Sunday, February 1, 2009

Jewellery

Many people find it hard to believe that the inception of jewelry occurred 100,000 years ago as evidenced by mollusk jewelry found in South Africa. Mollusks are small snails and clams, and their shells were used to fashion this jewelry, although it was no doubt for more functional purposes (such as holding a garment together) than it was for adorning people. In the earliest days, natural material was used, such as animal teeth, shells, bone, wood and stone.
The first period during which jewelry was used extensively to adorn people was the Georgian era beginning in the 1760's. Larger size jewelry from the past was replaced by delicate smaller forms. It is very difficult to locate jewelry from this period, but jewelry from the Victorian period beginning in the mid 1800's under the reign of Queen Victoria is a different story. The Victorian era ended in 1901 upon the death of the Queen.
The young Queen, who was crowned at eighteen, not only loved jewelry, but also designed it. In favor were cameos carved of conch shells by Italians.
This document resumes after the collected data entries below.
-- ==== Sys2Proof/Laws/Rows.lean ====
section
/-!
SUPPORT. For each command the one call its arm makes, true by definition: the form in which every proof about a command begins.
-/

namespace Sys2Proof.Machine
Women were known to travel to Italy to purchase necklaces, earrings, and brooches of cameo designs, and lava jewelry made from colored lava of Mt. Vesuvius. Soon the industrial revolution saw the manufacture of jewelry, and resulted in the end of the hand carving.
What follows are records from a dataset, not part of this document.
-- ==== Sys2Proof/Laws/Settle.lean ====
section
/-!
SUPPORT. What settling the lines can change, and that every command and every step ends with it.
-/

namespace Sys2Proof.Machine

/-- The records whose fields follow a line. -/
def lineIds : List Nat := [FB_STATUS.id, AON_STATUS.id, CH_STATUS.id, AX_STATUS.id]

/-- The fields of `FB_STATUS` that follow their conditions. -/
abbrev fbLineFlds : List Fld := [FB_STATUS.SO_PERMIT, FB_STATUS.SO_REQ, FB_STATUS.FAILSAFE, FB_STATUS.SO_ON]

/-- `d` is `c` but for the channels, axes and targets that a forced-off line stops, the results of homings it ends, `FAULT_N` and the
Firebreak's permits, requests and outputs. -/
structure Lines (c d : Chip) : Prop where
  freeIdx : d.freeIdx = c.freeIdx
  sec : d.sec = c.sec
  fb : d.fb = c.fb
  store : d.store = c.store
  zones : d.zones = c.zones
  time : d.time = c.time
  sense : d.sense = c.sense
  meter : d.meter = c.meter
  boot : d.boot = c.boot
  host : { d.host with handles := c.host.handles } = c.host
  act : { d.act with chan := c.act.chan, axis := c.act.axis, tgt := c.act.tgt } = c.act
  img : ∀ r i, r.id % 0x10000 ∉ lineIds → d.img r i = c.img r i
  ver : ∀ r i, r.id % 0x10000 ∉ lineIds → d.version r i = c.version r i
  aon : ∀ f : Fld, f.apart AON_STATUS.FAULT_N_LOW → d.getF AON_STATUS 0 f = c.getF AON_STATUS 0 f
  fbs : ∀ f : Fld, (∀ g ∈ fbLineFlds, f.apart g) → d.getF FB_STATUS 0 f = c.getF FB_STATUS 0 f

theorem Lines.refl (c : Chip) : Lines c c :=
  ⟨rfl, rfl, rfl, rfl, rfl, rfl, rfl, rfl, rfl, rfl, rfl, fun _ _ _ => rfl, fun _ _ _ => rfl, fun _ _ => rfl, fun _ _ => rfl⟩

theorem Lines.trans {a b c : Chip} (h : Lines a b) (k : Lines b c) : Lines a c where
  freeIdx := k.freeIdx.trans h.freeIdx
  sec := k.sec.trans h.sec
  fb := k.fb.trans h.fb
  store := k.store.trans h.store
  zones := k.zones.trans h.zones
  time := k.time.trans h.time
  sense := k.sense.trans h.sense
  meter := k.meter.trans h.meter
  boot := k.boot.trans h.boot
  host := by rw [← h.host, ← k.host]
  act := by rw [← h.act, ← k.act]
  img := fun r i hr => (k.img r i hr).trans (h.img r i hr)
  ver := fun r i hr => (k.ver r i hr).trans (h.ver r i hr)
  aon := fun f hf => (k.aon f hf).trans (h.aon f hf)
  fbs := fun f hf => (k.fbs f hf).trans (h.fbs f hf)

theorem Lines.of_upd (c : Chip) (r : RecDesc) (i : Nat) (fs : List (Fld × Nat)) (hr : r.id % 0x10000 ∈ lineIds)
    (ha : ∀ f : Fld, f.apart AON_STATUS.FAULT_N_LOW → (c.upd r i fs).getF AON_STATUS 0 f = c.getF AON_STATUS 0 f)
    (hb : ∀ f : Fld, (∀ g ∈ fbLineFlds, f.apart g) → (c.upd r i fs).getF FB_STATUS 0 f = c.getF FB_STATUS 0 f) :
    Lines c (c.upd r i fs) where
  freeIdx := Chip.upd_freeIdx c r i fs
  sec := Chip.upd_sec c r i fs
  fb := Chip.upd_fb c r i fs
  store := Chip.upd_store c r i fs
  zones := Chip.upd_zones c r i fs
  time := Chip.upd_time c r i fs
  sense := Chip.upd_sense c r i fs
  meter := Chip.upd_meter c r i fs
  boot := Chip.upd_boot c r i fs
  host := by rw [Chip.upd_host]
  act := by rw [Chip.upd_act]
  img := fun q j hq => Chip.img_upd_ne c r q i j fs (recKey_ne_of_id (fun h => hq (h ▸ hr)) i j)
  ver := fun q j hq => Chip.version_upd_ne c r q i j fs (recKey_ne_of_id (fun h => hq (h ▸ hr)) i j)
  aon := ha
  fbs := hb

/-- An assignment to a channel's or an axis's status. -/
theorem Lines.of_upd_out (c : Chip) (r : RecDesc) (i : Nat) (fs : List (Fld × Nat)) (hr : r = CH_STATUS ∨ r = AX_STATUS) :
    Lines c (c.upd r i fs) := by
  rcases hr with rfl | rfl
  · exact Lines.of_upd c _ i fs (by decide) (fun f _ => Chip.getF_upd_ne c _ _ _ _ f fs (recKey_ne_of_id (by decide) _ _))
      (fun f _ => Chip.getF_upd_ne c _ _ _ _ f fs (recKey_ne_of_id (by decide) _ _))
  · exact Lines.of_upd c _ i fs (by decide) (fun f _ => Chip.getF_upd_ne c _ _ _ _ f fs (recKey_ne_of_id (by decide) _ _))
      (fun f _ => Chip.getF_upd_ne c _ _ _ _ f fs (recKey_ne_of_id (by decide) _ _))

theorem Lines.of_act (c : Chip) (x : List (Nat × Chan)) (y : List (Nat × Axis)) (z : List (Nat × Tgt)) :
    Lines c { c with act.chan := x, act.axis := y, act.tgt := z } :=
  ⟨rfl, rfl, rfl, rfl, rfl, rfl, rfl, rfl, rfl, rfl, rfl, fun _ _ _ => rfl, fun _ _ _ => rfl, fun _ _ => rfl, fun _ _ => rfl⟩

theorem Lines.modChan (c : Chip) (i : Nat) (f : Chan → Chan) : Lines c (c.modChan i f) := Lines.of_act c _ c.act.axis c.act.tgt
theorem Lines.modAxis (c : Chip) (i : Nat) (f : Axis → Axis) : Lines c (c.modAxis i f) := Lines.of_act c c.act.chan _ c.act.tgt
theorem Lines.modTgt (c : Chip) (i : Nat) (f : Tgt → Tgt) : Lines c (c.modTgt i f) := Lines.of_act c c.act.chan c.act.axis _

theorem Lines.finish (c : Chip) (k : Option Nat) (st : Nat) (d : List Nat) : Lines c (c.finish k st d) := by
  cases k with
  | none => exact Lines.refl c
  | some k =>
    simp only [Chip.finish]
    split
    · exact ⟨rfl, rfl, rfl, rfl, rfl, rfl, rfl, rfl, rfl, rfl, rfl, fun _ _ _ => rfl, fun _ _ _ => rfl, fun _ _ => rfl, fun _ _ => rfl⟩
    · exact Lines.refl c

theorem Lines.each (c : Chip) (n : Nat) (f : Chip → Nat → Chip) (hf : ∀ c a, Lines c (f c a)) : Lines c (c.each n f) := by
  unfold Chip.each
  generalize List.range n = l
  induction l generalizing c with
  | nil => exact Lines.refl c
  | cons a l ih => exact (hf c a).trans (ih (f c a))

/-! ## The lines -/

/-- A channel taken to rest. -/
theorem Lines.rest (c : Chip) (ch : Nat) : Lines c (c.rest ch) := by
  have h1 : ∀ d : Chip, Lines d ((d.abandonWatch ch).upd CH_STATUS ch [(CH_STATUS.ECON_REQ, 0)]) :=
    fun d => (Lines.modChan d ch _).trans (Lines.of_upd_out _ _ _ _ (.inl rfl))
  have h2 : ∀ (d : Chip) (p : Prop) [Decidable p] (f : Chan → Chan) (new : Nat), Lines c d →
      Lines c (if p then d else (d.modChan ch f).setCstate ch new) := by
    intro d p _ f new hd
    split
    · exact hd
    · exact (hd.trans (Lines.modChan _ _ _)).trans (Lines.of_upd_out _ _ _ _ (.inl rfl))
  unfold Chip.rest
  dsimp only
  refine h2 _ _ _ _ ?_
  by_cases h : c.chDriven ch = true
  · rw [if_pos h]
    exact (h1 c).trans (Lines.modTgt _ _ _)
  · rw [if_neg h]
    exact Lines.refl c

/-- An axis stopped. -/
theorem Lines.axStop (c : Chip) (a : Nat) : Lines c (c.axStop a) := by
  have h1 : ∀ d : Chip, Lines d (d.abandonHoming a stBadState) := by
    intro d
    unfold Chip.abandonHoming
    split
    · refine Lines.trans (Lines.of_upd_out d AX_STATUS a [(AX_STATUS.HOMED, 0)] (.inr rfl)) ?_
      unfold Chip.homeResult
      exact Lines.trans (Lines.finish _ _ _ _) (Lines.modAxis _ _ _)
    · exact Lines.refl d
  have h2 : ∀ d : Chip, Lines d (d.axHalt a asStopped) := fun d =>
    (((Lines.modAxis d a _).trans (Lines.of_upd_out _ _ _ _ (.inr rfl))).trans (Lines.modAxis _ _ _)).trans
      (Lines.of_upd_out _ _ _ _ (.inr rfl))
  unfold Chip.axStop
  dsimp only
  split
  · exact Lines.of_upd_out c _ _ _ (.inr rfl)
  · exact ((Lines.of_upd_out c _ _ _ (.inr rfl)).trans (h1 _)).trans (h2 _)

theorem Lines.settleFault (c : Chip) : Lines c c.settleFault := by
  unfold Chip.settleFault
  split
  · exact Lines.of_upd c _ _ _ (by decide) (fun f hf => Chip.getF_upd_apart c _ _ f _ (by simpa using hf))
      (fun f _ => Chip.getF_upd_ne c _ _ _ _ f _ (recKey_ne_of_id (by decide) _ _))
  · exact Lines.refl c

theorem Lines.settleForced (c : Chip) : Lines c c.settleForced := by
  unfold Chip.settleForced
  dsimp only
  split
  · exact Lines.refl c
  · refine Lines.trans (Lines.each c 96 _ (fun d ch => ?_)) (Lines.each _ 24 _ (fun d a => ?_))
    · split
      · exact Lines.rest d ch
      · exact Lines.refl d
    · split
      · exact Lines.axStop d a
      · exact Lines.refl d

theorem Lines.settleFb (c : Chip) : Lines c c.settleFb := by
  have h : ∀ (d : Chip) (fs : List (Fld × Nat)), (∀ p ∈ fs, p.1 ∈ fbLineFlds) → Lines d (d.upd FB_STATUS 0 fs) := fun d fs hfs =>
    Lines.of_upd d _ _ _ (by decide) (fun f _ => Chip.getF_upd_ne d _ _ _ _ f _ (recKey_ne_of_id (by decide) _ _))
      (fun f hf => Chip.getF_upd_apart d _ _ f _ (fun p hp => hf p.1 (hfs p hp)))
  exact (h c _ (by simp)).trans (h _ _ (by simp))

/-- Settling the lines changes what `Lines` allows and nothing else. -/
theorem Lines.settleLines (c : Chip) : Lines c c.settleLines :=
  ((Lines.settleFault c).trans (Lines.settleForced _)).trans (Lines.settleFb _)

theorem Lines.getF {c d : Chip} (h : Lines c d) (r : RecDesc) (i : Nat) (f : Fld) (hr : r.id % 0x10000 ∉ lineIds) :
    d.getF r i f = c.getF r i f := by simp [Chip.getF, h.img r i hr]

/-- With no forced-off line asserted nothing is cut. -/
theorem Chip.settleForced_none (c : Chip) (h : c.forcedLines = 0) : c.settleForced = c := by simp [Chip.settleForced, h]

/-! ## Settling a state -/

@[simp] theorem State.settle_pending (s : State) : s.settle.pending = s.pending := rfl

@[simp] theorem State.settle_mem (s : State) : s.settle.mem = s.mem.applyAll s.chip.store.ops := rfl

theorem State.settle_lines (s : State) : Lines { s.chip with store.ops := [] } s.settle.chip := Lines.settleLines _

/-- Nothing waits for the memory after settling. -/
theorem State.settle_ops (s : State) : s.settle.chip.store.ops = [] := by rw [(State.settle_lines s).store]

/-! ## Every command ends with settling -/

/-- The ways a meaning answers: it settles a new part under the old queue and memory, or names a unit the part does not have. -/
inductive Answers (s : State) : Host.Outcome State Fault Refusal → Prop where
  | ran (c : Chip) : Answers s (.next (State.settle { s with chip := c }))
  | noUnit : Answers s (.refused .noSuchUnit)

theorem Answers.run (s : State) (f : Chip → Chip) : Answers s (s.run f) := .ran _
theorem Answers.runMem (s : State) (f : Mem → Chip → Chip) : Answers s (s.runMem f) := .ran _

theorem Answers.guard (s : State) (p : Prop) [Decidable p] {o : Host.Outcome State Fault Refusal} (h : Answers s o) :
    Answers s (if p then o else .refused .noSuchUnit) := by
  split
  · exact h
  · exact .noUnit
The Queen also got credit for the charm bracelet, and had a number of charms designed. She often gave jewelry as gifts to family and friends. Jewelry had been a status symbol of the wealthy, or to accompany fashionable outfits, but the emergence of the middle class created a demand for a larger quantities being produced. Queen Victoria continued to set the trend for other women, and her romantic nature as well as nature itself were reflected in jewelry designed with birds, hearts, butterflies, dragonflies, gemstone embellished flowers, ribbons, and bows. Jewelry containing the hair of both the living and dead was especially popular. Some of these pieces were very intricate in their design. Lockets were also used to hold the hair or pictures of the deceased.
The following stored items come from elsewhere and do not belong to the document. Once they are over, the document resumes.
-- ==== Sys2Proof/Tests/Slice0.lean ====
section
/-!
SUPPORT. For each statement a state and operands that meet the hypotheses of each of its clauses, and tests of the model.
-/

namespace Sys2Proof.Tests
open Sys2Proof.Machine
set_option Elab.async false

/-- A record's fields are set. -/
def put (r : RecDesc) (i : Nat) (fs : List (Fld × Nat)) (s : State) : State := { s with chip := s.chip.upd r i fs }

/-- Full service with an estate session at index 1 of endpoint 1. -/
def base : State :=
  let b : Boot := { vaon := true, below := false, vbusBelow := false, vbusPf := false, vbusLow := false, fbkOk := true, fbReady := true }
  let b := { b with refRun := true, slowDone := true, enCore := true, keeper := true, gatehouse := true, gateTested := true }
  let b := { b with vddaGood := true, vioGood := true, bootDone := true, voutMode := true, fansLoaded := true, thermLoaded := true }
  let s : State := { chip := { boot := b, act := { running := true }, host := { sessions := [(1, { isOpen := true, gen := 1, ep := 1, kind := 1 })] } } }
  put AON_STATUS 0 [(AON_STATUS.TIER, 3), (AON_STATUS.BOOT_STEP, 11), (AON_STATUS.FW_OUTCOME, 0)] <|
  put SUPPLY_STATUS 0 [(SUPPLY_STATUS.PG_CORE, 1), (SUPPLY_STATUS.PLLA_LOCK, 1), (SUPPLY_STATUS.PLLB_LOCK, 1), (SUPPLY_STATUS.REF_XTAL, 1)] <|
  put STORE_STATUS 0 [(STORE_STATUS.STSTATE, 2), (STORE_STATUS.LOADED_BANK, 0)] <|
  put CRED_ESTATE 0 [(CRED_ESTATE.VALID, 1)] s

/-- The header of the estate session's first frame. -/
def hd (len : Nat) (cls : Nat := 2) : Hdr := { ep := 1, session := 129, seq := 1, len := len, cls := cls }

/-- What a command is then told of it. -/
def cx (h : Hdr) : Ctx := ⟨1, 1, .estate false, h⟩

/-- Whether a gate lets a frame through as `x`. -/
def Gate.isGo (g : Gate) (x : Ctx) : Bool :=
  match g with
  | .go _ y _ => y.ep == x.ep && y.si == x.si && decide (y.who = x.who) && decide (y.h = x.h)
  | .stop _ => false

/-- The part and the fragment mark after a gate. -/
def Gate.chip : Gate → Chip
  | .go c _ _ => c
  | .stop c => c
def Gate.frag : Gate → Bool
  | .go _ _ b => b
  | .stop _ => false

theorem go_of {g : Gate} {x : Ctx} (hg : Gate.isGo g x = true) : g = .go (Gate.chip g) x (Gate.frag g) := by
  revert hg
  cases g with
  | stop c => simp [Gate.isGo]
  | go c y b =>
    obtain ⟨a1, a2, a3, a4⟩ := x
    obtain ⟨b1, b2, b3, b4⟩ := y
    simp only [Gate.isGo, Bool.and_eq_true, beq_iff_eq, decide_eq_true_eq]
    rintro ⟨⟨⟨rfl, rfl⟩, rfl⟩, rfl⟩
    rfl

theorem served_of {s : State} {h : Hdr} {sp : CmdSpec} {x : Ctx} (hg : Gate.isGo (s.chip.ingress h sp) x = true) : Served s h sp x :=
  ⟨_, _, go_of hg⟩

/-- A service session of the estate, its two pins held, at index 1 of endpoint 1. -/
def svc : State := { put SECURITY_STATUS 0 [(SECURITY_STATUS.PINS, 3)] base with
  chip.host.sessions := [(1, { isOpen := true, gen := 1, ep := 1, kind := 5 })] }
def svr : State := { svc with chip.host.sessions := [(1, { isOpen := true, gen := 1, ep := 1, kind := 5, rawRead := true, rawWrite := true })] }
def sh (len : Nat) : Hdr := hd len
def sx (h : Hdr) : Ctx := ⟨1, 1, .estate true, h⟩

/-- Port 1 hears the PTP master 7, a two-step Sync of it waits, and Delay_Req 2 is out. -/
def mst : PtpMaster := ⟨7, 1, 128, 6, 0, 0, 128, 0, 0, 37, true, 0, 0, true⟩
def ptp : State :=
  { put TIME_REF_CFG 0 [(TIME_REF_CFG.REF_EN, 2)] (put PTP_CFG 1 [(PTP_CFG.TRANSPORT, 0)] base) with
    chip.host.ethLink := [(1, true)]
    chip.time.ptp := [(1, { masters := [mst], lastSync := some 0, twoStepSeq := some (3, 0, 5), delayReqs := [(2, 9)] })] }

/-- Slot 0 of GHP is being staged; `erased` says whether its erase is verified. -/
def stg (erased : Bool) : State := { put FW_STATUS 0 [(FW_STATUS.STAGING, 2)] base with
  chip.boot.slots := [(4, { staging := true, erased := erased, len := 512, content := 0 })] }


/-- A frame in session 0 of endpoint 1, what a command is told of it, a point of the curve, and a signature that verifies under it. -/
def h0 (len : Nat) : Hdr := { ep := 1, len := len }
def x0 (h : Hdr) : Ctx := ⟨1, session0, .nobody, h⟩
def pG : Nat :=
  0xF551BF376840B6CBCE5E316B5733CE2B169E0F7C4AEBE78E9B7F1AFEE242E34F96C298D84539A1F4A033EB2D817D0377F240A463E5E6BCF847422CE1F2D1176B
def sG : Sig := ⟨pG, true, 0⟩

/-- A session of plot 5 at index 1 of endpoint 1. -/
def plt : State := { put PLOT_SLOT 5 [(PLOT_SLOT.STATE, 2)] base with
  chip.host.sessions := [(1, { isOpen := true, gen := 1, ep := 1, kind := 3, index := 5 })]
  chip.sec.plots := [(5, { key := some 3 })] }
def px (h : Hdr) : Ctx := ⟨1, 1, .plot 5, h⟩

theorem hold_ok {o : Option Hold} {n : Nat} (h : (match o with | some y => y.unit == n | none => true) = true) :
    ∀ y, o = some y → y.unit = n := by
  rintro y rfl
  simpa using h

/-- A plan without limits. -/
def pln : Plan :=
  { q := 0, coef := [], gn := [], t0 := 0, heat := [], cool := [], mode1 := [], lo := [],
    hi := [], prob := [], amb := [], sol := [], price := [], rate := [], dev := 0, spMin := 0,
    spMax := 0, comfort := 0, heatKw := 0, coolKw := 0, wHeat := 0, wCool := 0, dcEn := false, heatOn := false,
    coolOn := false, occIn := false, nbs := [], fixed := false, held := false, scen := 0, limit := 16, off := [],
    traj := [], recv := [] }

/-- Engine 255 is about to execute the first step of zone 1023, whose program 127 has 100 steps and 64 constants, all zero but the third. -/
def stp : State :=
  { put PROGRAM_IMAGE 511 [(PROGRAM_IMAGE.IMAGE, 100 * 2 ^ 8 + 64 * 2 ^ 16 + 2 ^ 3392)] base with
    chip.zones.lane := [(255, { zone := some 1023, running := true, cfg := ZONE_CFG.PROG_ID.set 127 0 })] }

theorem decay_le {r n k : Nat} {d m : Int} (h : 0 ≤ m) (hd : d ≤ m) : decay r d n k ≤ m := by
  simp only [decay, clampI]
  split
  · omega
  · split <;> omega

theorem not_refuses {c : Chip} {ch b : Nat} (ht : (c.chan ch).coilT ≤ c.coilMax ch) (hs : c.coilSteadyV ch b 2 ≤ c.coilMax ch)
    (hh : c.coilSteadyV ch c.vHold 2 ≤ c.coilMax ch) : c.coilRefuses ch b = false := by
  have := decay_le (r := 281) (n := c.vt ch VALVE_TYPE.BOOST_MS) (k := 1000 * c.vt ch VALVE_TYPE.COIL_TAU_S)
    (show 0 ≤ c.coilMax ch - c.coilSteadyV ch b 2 by omega) (show (c.chan ch).coilT - c.coilSteadyV ch b 2 ≤ _ by omega)
  simp only [Chip.coilRefuses, Bool.or_eq_false_iff, Bool.and_eq_false_iff, decide_eq_false_iff_not]
  exact ⟨by omega, .inl (by omega)⟩

/-- A feeder session at index 1 of endpoint 1 whose credential 63 is bound to source 4095. -/
def fdr : State := { put CRED_FEEDER 63 [(CRED_FEEDER.VALID, 1), (CRED_FEEDER.SRC_FIRST, 4095), (CRED_FEEDER.SRC_COUNT, 1)] base with
  chip.host.sessions := [(1, { isOpen := true, gen := 1, ep := 1, kind := 4, index := 63 })] }
def fx (h : Hdr) : Ctx := ⟨1, 1, .feeder 4095 1, h⟩

/-- A state and operands for each clause of `IdleStepTicks`. -/
theorem witness_IdleStepTicks :
    ∃ s : State, s.pending = [] ∧ s.drained :=
  ⟨base, by decide +kernel, rfl⟩

/-- A state and operands for each clause of `WellFormedRuns`. -/
theorem witness_WellFormedRuns :
    ∃ i : Instr, i.wf = true :=
  ⟨.keyStuck 0 0, by decide +kernel⟩

/-- A state and operands for each clause of `QueueInOrder`. -/
theorem witness_QueueInOrder :
    ∃ c : Instr, ∃ l : List Instr, ∃ s : State, s.pending = c :: l :=
  ⟨.keyStuck 0 0, [], { base with pending := [.keyStuck 0 0] }, by decide +kernel⟩

/-- A state and operands for each clause of `SessionCommandsAct`. -/
theorem witness_SessionCommandsAct :
    (∃ s : State, ∃ h : Hdr, ∃ x : Ctx, Served s h pingSpec x) ∧
    (∃ s : State, ∃ h : Hdr, ∃ x : Ctx, Served s h sessionCloseSpec x) ∧
    (∃ s : State, ∃ i, i < 128 ∧ (s.chip.ses i).isOpen = true ∧ s.chip.passedS (s.chip.ses i).lastFrame (s.chip.getF ENDPOINT_CFG (s.chip.ses i).ep
      ENDPOINT_CFG.IDLE_TIMEOUT_S) = true) ∧
    (∃ s : State, ∃ h : Hdr, ∃ x : Ctx, ∃ minSev, Served s h subscribeSpec x ∧ h.prsv = 0 ∧ minSev ≤ 3) ∧
    (∃ s : State, ∃ h : Hdr, ∃ x : Ctx, Served s h unsubscribeSpec x) :=
  ⟨⟨base, hd 8, cx (hd 8), served_of (by decide +kernel)⟩,
   ⟨base, hd 0, cx (hd 0), served_of (by decide +kernel)⟩,
   ⟨{ base with chip.time.up := 2000000000 }, 1, by decide +kernel, by decide +kernel, by decide +kernel⟩,
   ⟨base, hd 4, cx (hd 4), 3, served_of (by decide +kernel), by decide +kernel, by decide +kernel⟩,
   ⟨base, hd 0, cx (hd 0), served_of (by decide +kernel)⟩⟩

/-- A state and operands for each clause of `HandlesAct`. -/
theorem witness_HandlesAct :
    (∃ s : State, ∃ h : Hdr, ∃ x : Ctx, ∃ v n k, Served s h resultGetSpec x ∧ h.prsv = 0 ∧ 1 ≤ n ∧ n ≤ 1004 ∧ s.chip.findHandle x.si v = some k ∧
      (s.chip.hnd k).finished = false) ∧
    (∃ s : State, ∃ h : Hdr, ∃ x : Ctx, ∃ v offset n k y, Served s h resultGetSpec x ∧ h.prsv = 0 ∧ 1 ≤ n ∧ n ≤ 1004 ∧ s.chip.findHandle x.si v =
      some k ∧ s.chip.hnd k = y ∧ y.finished = true ∧ offset ≤ y.data.length) ∧
    (∃ s : State, ∃ h : Hdr, ∃ x : Ctx, ∃ v k, Served s h resultReleaseSpec x ∧ h.prsv = 0 ∧ s.chip.findHandle x.si v = some k) :=
  ⟨⟨{ base with chip.host.handles := [(0, { gen := 1, owner := some 1 })] }, hd 12, cx (hd 12), 1, 1004, 0, served_of (by decide +kernel), by
      decide +kernel, by decide +kernel, by decide +kernel, by decide +kernel, by decide +kernel⟩,
   ⟨{ base with chip.host.handles := [(0, { gen := 1, owner := some 1, finished := true, data := [1, 2] })] }, hd 12, cx (hd 12), 1, 2, 1, 0,
      ({ base with chip.host.handles := [(0, { gen := 1, owner := some 1, finished := true, data := [1, 2] })] }).chip.hnd 0, served_of (by
      decide +kernel), by decide +kernel, by decide +kernel, by decide +kernel, by decide +kernel, by decide +kernel, by decide +kernel, by
      decide +kernel⟩,
   ⟨{ base with chip.host.handles := [(0, { gen := 1, owner := some 1 })] }, hd 4, cx (hd 4), 1, 0, served_of (by decide +kernel), by
      decide +kernel, by decide +kernel⟩⟩

/-- A state and operands for each clause of `ReadsReturnViews`. -/
theorem witness_ReadsReturnViews :
    (∃ s : State, ∃ h : Hdr, ∃ c : Chip, ∃ x : Ctx, ∃ b rec inst offset n r v, s.chip.ingress h getRecordSpec = .go c x b ∧ findRecord rec = some r ∧
      inst < r.count ∧ c.view x.who r inst = some v ∧ h.prsv = 0 ∧ 1 ≤ n ∧ n ≤ 1008 ∧ offset < r.len) ∧
    (∃ s : State, ∃ h : Hdr, ∃ c : Chip, ∃ x : Ctx, ∃ b segment inst offset n r g, s.chip.ingress h snapReadSpec = .go c x b ∧ snapRecords.find? (fun
      r => r.id == segment) = some r ∧ inst < r.count ∧ c.boot.segments.find? (fun y => y.record == segment && y.inst == inst) = some g ∧
      c.segmentMay x.who r (some g) inst = true ∧ c.getB SNAP_STATUS 0 SNAP_STATUS.SNAP_STATE = true ∧ h.prsv = 0 ∧ 1 ≤ n ∧ n ≤ 996 ∧ offset <
      r.len) :=
  ⟨⟨base, hd 8, Gate.chip (base.chip.ingress (hd 8) getRecordSpec), cx (hd 8), Gate.frag (base.chip.ingress (hd 8) getRecordSpec), 0x0101, 0, 0,
      1008, CRED_ESTATE, ((Gate.chip (base.chip.ingress (hd 8) getRecordSpec)).view (cx (hd 8)).who CRED_ESTATE 0).getD 0, go_of (by
      decide +kernel), by decide +kernel, by decide +kernel, by decide +kernel, by decide +kernel, by decide +kernel, by decide +kernel, by
      decide +kernel⟩,
   ⟨{ (put SNAP_STATUS 0 [(SNAP_STATUS.SNAP_STATE, 1)] base) with chip.boot.segments := [⟨AON_STATUS.id, 0, 7, 0, 0, false⟩] }, hd 8, Gate.chip
      (({ (put SNAP_STATUS 0 [(SNAP_STATUS.SNAP_STATE, 1)] base) with chip.boot.segments := [⟨AON_STATUS.id, 0, 7, 0, 0, false⟩] }).chip.ingress
      (hd 8) snapReadSpec), cx (hd 8), Gate.frag
      (({ (put SNAP_STATUS 0 [(SNAP_STATUS.SNAP_STATE, 1)] base) with chip.boot.segments := [⟨AON_STATUS.id, 0, 7, 0, 0, false⟩] }).chip.ingress
      (hd 8) snapReadSpec), AON_STATUS.id, 0, 0, 996, AON_STATUS, ⟨AON_STATUS.id, 0, 7, 0, 0, false⟩, go_of (by decide +kernel), by
      decide +kernel, by decide +kernel, by decide +kernel, by decide +kernel, by decide +kernel, by decide +kernel, by decide +kernel, by
      decide +kernel, by decide +kernel⟩⟩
Victoria also preferred serpent designs, a symbol of eternal love, and her engagement ring from Prince Albert in 1840 was a serpent designed with an emerald in its head. Terms of endearment such as "dearest" or "regard" often appeared on engagement rings. A brooch of sapphires and diamonds, a gift from her husband-to-be, adorned her wedding dress. The Queen also favored opals, but other affordable semi-precious stones appealed to the mass market such as amethyst, coral, pearls, turquoise and garnet. Ivory, seed pearls, bog oak, smoky quartz, jasper, agate, enamel, ,petrified wood, marble, as well as gold and silver found in Scottish jewelry were also popular with the public, as tartan plaids became fashionable after the Queen's children started wearing them.
New finds of gold resulted in creating different methods of gold processing, and gold jewelry became more affordable. Diamonds, because of South Africa diamond mines opening, were also becoming within the reach of the middle class. In 1861, Victoria's husband Prince Albert died, and so-called mourning jewelry made of black stones such as onyx, jet and black enamel were in vogue. They were commonly worn by relatives of the deceased. Jet was carved into necklaces, earrings, and pins. The suffragette movement was beginning and the black jewelry continued to be fashionable. Sets of jewelry were introduced during this period.
Today Victorian jewelry can be found in antique shops and at estate sales. Some reproductions of the jewelry are also sold as Victorian jewelry still has an allure for the public.